- WHAT YOU NEED TO DO -
Every line of the records below from the line with "final completion is" up to and including the line with "s.command seat tag opcode (fun c s =>" must be reproduced exactly, and no line outside that range.

[Saved data entries]
---
-- ==== Sys2Proof/Machine/LongOps.lean ====
section
/-! DEFINITION. Long operations: their steps, and the commands that suspend, resume, cancel and query
them (R410 to R413). -/

namespace Sys2Proof.Machine

open Sys2Proof

/-- Bytes a step of a command of the default configuration reads from flash (R543); a host's bytes come
with the step. -/
def State.stepBytes (s : State) (c : Cmd) (host : List Byte) : List Byte :=
  if c.tag = bootTag then s.flashAt (c.n 14) (c.n 15) else host

/-- One step of an operation, as the chapter that gives it says. -/
def State.runStep (s : State) (c : Cmd) (host : List Byte) : State :=
  if c.opcode = 0x10 then s.stepLayoutLoad c host
  else if c.opcode = 0x20 then s.stepFilterLoad c host
  else if c.opcode = 0x28 then s.stepHrirLoad c host
  else if c.opcode = 0x30 then s.stepCampaign c host
  else if c.opcode = 0x31 then s.stepResume c
  else if c.opcode = 0x32 then s.stepProbe c host
  else if c.opcode = 0x40 then s.stepSnapshot c
  else if c.opcode = 0x41 then s.stepRestore c host
  else if c.opcode = 0x48 then s.stepOffline c host
  else if c.opcode = 0x50 then s.stepTrace c
  else s.stepFwUpdate c host

/-- What an operation gives back, or keeps under KEEP_PARTIAL, when it is given up (R220, R249, R412). -/
def State.giveUp (s : State) (c : Cmd) (keep : Bool) : State :=
  if !c.started then s
  else if c.opcode = 0x20 then s.cancelFilterLoad c keep
  else if c.opcode = 0x30 ∨ c.opcode = 0x31 then s.cancelCampaign c keep
  else if c.opcode = 0x32 then s.cancelProbe c keep
  else if c.opcode = 0x40 then s.cancelSnapshot
  else if c.opcode = 0x41 then s.cancelRestore
  else if c.opcode = 0x50 then s.cancelTrace c keep
  else if c.opcode = 0x68 then s.cancelFwUpdate c
  else s

/-- An operation is cancelled: its final completion carries CANCELLED. -/
def State.cancelOp (s : State) (c : Cmd) (keep : Bool) : State :=
  (s.giveUp c (keep || c.keep)).finish c.seat c.tag Status.cancelled

/-- After a step: an error in its memory ends it with DEGRADED (R519), a cancellation asked for with
CANCELLED. -/
def State.stepEnd (s : State) (seat tag before : Nat) : State :=
  match s.cmdOf seat tag with
  | none => s
  | some c =>
    if c.final ∨ c.steps = before then s
    else if s.mon.degraded.contains (seat, tag) then
      let s := { s with mon := { s.mon with degraded := s.mon.degraded.filter (· ≠ (seat, tag)) } }
      (s.giveUp c c.keep).finish seat tag Status.degraded
    else match c.cancel with
      | some keep => s.cancelOp c keep
      | none => s

/-- A layout, filter or HRIR file goes to the peer once it has passed CHECK (R488); `c` is the load before its
step. -/
def State.forwardChecked (s : State) (c : Cmd) : State :=
  if !c.accepted && (c.opcode = 0x10 || c.opcode = 0x20 || c.opcode = 0x28) then
    match s.cmdOf c.seat c.tag with
    | some d => if d.accepted then s.forwardFile d d.bytes else s
    | none => s
  else s

/-- A step of a long operation completes (R410). The first one makes it RUNNING; a suspended operation
takes no step. `data` is what the step read from host memory. -/
def execOpStep (seat tag : Nat) (data : List Byte) (s : State) : Res :=
  settle (match s.cmdOf seat tag with
  | none => s
  | some c =>
    if isLong c.opcode ∧ c.started ∧ !c.final ∧ c.state ≠ .suspended ∧ s.serving .opStep (0x3000 + c.slot) then
      let c := { c with state := .running }
      let s := s.setCmd c
      let s := (s.runStep c (s.stepBytes c data)).forwardChecked c
      s.stepEnd seat tag c.steps
    else s)

/-! Controlling commands (R412) -/

/-- The target a controlling command names: seat and tag; none where it may not name that
seat or sets a bit that means nothing. -/
def Cmd.target (c : Cmd) : Option (Nat × Nat) :=
  let t := c.n 0
  if t / 2 ^ 26 ≠ 0 ∨ t / 2 ^ 20 % 16 ≠ 0 ∨ (c.opcode ≠ 0x73 ∧ t / 2 ^ 24 ≠ 0) then none
  else if t.testBit 19 then (if c.seat = 0 then some (t / 65536 % 8, t % 65536) else none)
  else some (c.seat, t % 65536)

/-- The command in flight that a controlling command names. It is in flight until its final completion is
written (R400), so also while that completion waits. -/
def State.targetOf (s : State) (c : Cmd) : Option Cmd :=
  match c.target with
  | none => none
  | some (q, t) => s.cmdOf q t

/-- Why a controlling command finds no target: OTHER from another seat than SEAT 0 is NOT_OWNER (R407, R412),
anything else BAD_PARAM. -/
def Cmd.noTarget (c : Cmd) : Nat :=
  if (c.n 0).testBit 19 ∧ c.seat ≠ 0 then Status.notOwner else Status.badParam

/-- A controlling command on a long operation in flight; otherwise it completes with `Cmd.noTarget`. An operation
that has ended takes no more: the command completes at once (DEDUCED, log entry 19). -/
def State.control (s : State) (seat tag opcode : Nat) (f : Cmd → Cmd → State → State) : State :=
  s.command seat tag opcode (fun c s =>
    match s.targetOf c with
    | none => s.finish c.seat c.tag c.noTarget
    | some t =>
      if isLong t.opcode then (if t.final then s.finish c.seat c.tag Status.ok else f c t s)
      else s.finish c.seat c.tag Status.badParam)

/-- An operation that has not run yet, or waits, is suspended at once (R412). -/
def State.suspendNow (s : State) (t : Cmd) : State :=
  (s.setCmd { t with state := .suspended, suspend := false }).post t Status.suspended 0 0 true

def execOpSuspend (seat tag : Nat) (s : State) : Res :=
  settle (s.control seat tag 0x70 (fun c t s =>
    match t.state with
    | .queued => (s.suspendNow t).finish c.seat c.tag Status.ok
    | .running => s.setCmd { t with suspend := true, waiters := t.waiters ++ [(c.seat, c.tag)] }
    | .suspended => s.finish c.seat c.tag Status.ok))

/-- A suspended operation goes on: RUNNING from its next step, or QUEUED if it never ran. -/
def State.resumeOp (s : State) (t : Cmd) : State :=
  if t.state = .suspended then
    let s := s.setCmd { t with state := if t.steps = 0 then .queued else .running, upAt := s.render.tick }
    if t.started then
      (s.campaignResumed t.seat t.tag).pushReady 2 { kind := .opStep, flow := 0x3000 + t.slot, block := s.render.block }
    else s
  else s

def execOpResume (seat tag : Nat) (s : State) : Res :=
  settle (s.control seat tag 0x71 (fun c t s => (s.resumeOp t).finish c.seat c.tag Status.ok))

/-- OP_CANCEL: at once on an operation that waits, else at its next step boundary. It also ends a capture
to memory (R244). -/
def execOpCancel (seat tag : Nat) (s : State) : Res :=
  settle (s.command seat tag 0x72 (fun c s =>
    match s.targetOf c with
    | none => s.finish c.seat c.tag c.noTarget
    | some t =>
      if (isLong t.opcode ∨ t.opcode = 0x38) ∧ t.final then s.finish c.seat c.tag Status.ok
      else if isLong t.opcode ∨ t.opcode = 0x38 then
        let t := { t with cancel := some c.keep, waiters := t.waiters ++ [(c.seat, c.tag)] }
        let s := s.setCmd t
        if isLong t.opcode ∧ t.state ≠ .running then s.cancelOp t c.keep else s
      else s.finish c.seat c.tag Status.badParam))

/-! OP_QUERY (R413) -/

def Cmd.queryMode (c : Cmd) : Nat := c.n 0 / 2 ^ 24 % 4

def stateCode : OpState → Nat
  | .queued => 0
  | .running => 1
  | .suspended => 2

/-- MODE STATE: the state, opcode and steps of any command in flight. A command that takes no steps is RUNNING
once it has started. -/
def State.queryState (s : State) (c : Cmd) : State :=
  match s.targetOf c with
  | none => s.finish c.seat c.tag c.noTarget
  | some t =>
    s.finish c.seat c.tag Status.ok
      (stateCode (if t.started && !isLong t.opcode then .running else t.state) + 256 * t.opcode + (if t.accepted then 65536 else 0)) t.steps

/-- Run an OP_QUERY in one of its modes. MODE 3 is reserved (R401). -/
def State.query (s : State) (seat tag mode : Nat) (f : Cmd → State → State) : State :=
  match s.cmdOf seat tag with
  | none => s
  | some c =>
    if c.queryMode = mode then s.command seat tag 0x73 f
    else s

def execOpQueryState (seat tag : Nat) (s : State) : Res :=
  settle (s.query seat tag 0 (fun c s => s.queryState c))

/-- Who may read, name or release a buffer (R406). -/
def State.bufferFault (s : State) (seat h : Nat) : Option Nat :=
  match s.buffer h with
  | none => some Status.badParam
  | some b => if seat ≠ 0 ∧ b.seat ≠ seat then some Status.notOwner else none

/-- MODE COPY: bytes of a buffer go to host memory. A word with an uncorrectable error ends it with
DEGRADED and the byte offset (R519). -/
def execOpQueryCopy (seat tag : Nat) (s : State) : Res :=
  settle (s.query seat tag 1 (fun c s =>
    if s.isStagedoor c.seat then s.finish c.seat c.tag Status.badParam
    else match s.bufferFault c.seat (c.n 1), s.buffer (c.n 1) with
      | none, some b =>
        if b.size < c.n 2 + c.n 3 then s.finish c.seat c.tag Status.badParam
        else if s.mon.degraded.contains (c.seat, c.tag) then
          let (off, s) := s.fresh
          let off := c.n 2 + 4 * (off % max 1 (c.n 3 / 4))
          let s := { s with mon := { s.mon with degraded := s.mon.degraded.filter (· ≠ (c.seat, c.tag)) } }
          s.finish c.seat c.tag Status.degraded 0 off
        else
          (s.hostWriteBytes c.seat (c.n 4 + 2 ^ 32 * c.n 5) (b.read (c.n 2) (c.n 3))).finish c.seat c.tag Status.ok (c.n 3)
      | some e, _ => s.finish c.seat c.tag e
      | none, none => s))

/-- Where a long operation has its source and destination descriptors (R407). -/
def Cmd.descriptors (c : Cmd) : List Nat :=
  if [0x20, 0x30, 0x32, 0x68].contains c.opcode then [0]
  else if c.opcode = 0x48 then [4, 8]
  else if c.opcode = 0x41 then (if c.n 0 = 0 then [1] else [])
  else if c.opcode = 0x40 then (if c.n 0 = 1 then [1] else [])
  else if c.opcode = 0x10 ∨ c.opcode = 0x28 then [1]
  else []

/-- Does an operation in flight or a HELD campaign use the buffer (R413)? -/
def State.bufferUsed (s : State) (h : Nat) : Bool :=
  (s.measure.campaign.any (fun q => q.buffer = h && q.phase ≠ .ended)) ||
  (s.measure.probe.any (·.buffer = h)) || (s.measure.c2m.any (·.handle = h)) ||
  (s.sched.trace.any (·.handle = h)) ||
  s.seats.any (fun q => q.2.cmds.any (fun d => isLong d.opcode && d.started && !d.final && d.descriptors.any (fun k =>
    d.n k % 4 = 1 && d.n (k + 1) = h)))

def execOpQueryRelease (seat tag : Nat) (s : State) : Res :=
  settle (s.query seat tag 2 (fun c s =>
    match s.bufferFault c.seat (c.n 1) with
    | some e => s.finish c.seat c.tag e
    | none =>
      if s.bufferUsed (c.n 1) then s.finish c.seat c.tag Status.busy
      else (s.freeBuffer (c.n 1)).finish c.seat c.tag Status.ok))

end Sys2Proof.Machine
end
---
- RESPONSE TO THIS EXERCISE -
/-- The command in flight that a controlling command names. It is in flight until its final completion is
written (R400), so also while that completion waits. -/
def State.targetOf (s : State) (c : Cmd) : Option Cmd :=
  match c.target with
  | none => none
  | some (q, t) => s.cmdOf q t

/-- Why a controlling command finds no target: OTHER from another seat than SEAT 0 is NOT_OWNER (R407, R412),
anything else BAD_PARAM. -/
def Cmd.noTarget (c : Cmd) : Nat :=
  if (c.n 0).testBit 19 ∧ c.seat ≠ 0 then Status.notOwner else Status.badParam

/-- A controlling command on a long operation in flight; otherwise it completes with `Cmd.noTarget`. An operation
that has ended takes no more: the command completes at once (DEDUCED, log entry 19). -/
def State.control (s : State) (seat tag opcode : Nat) (f : Cmd → Cmd → State → State) : State :=
  s.command seat tag opcode (fun c s =>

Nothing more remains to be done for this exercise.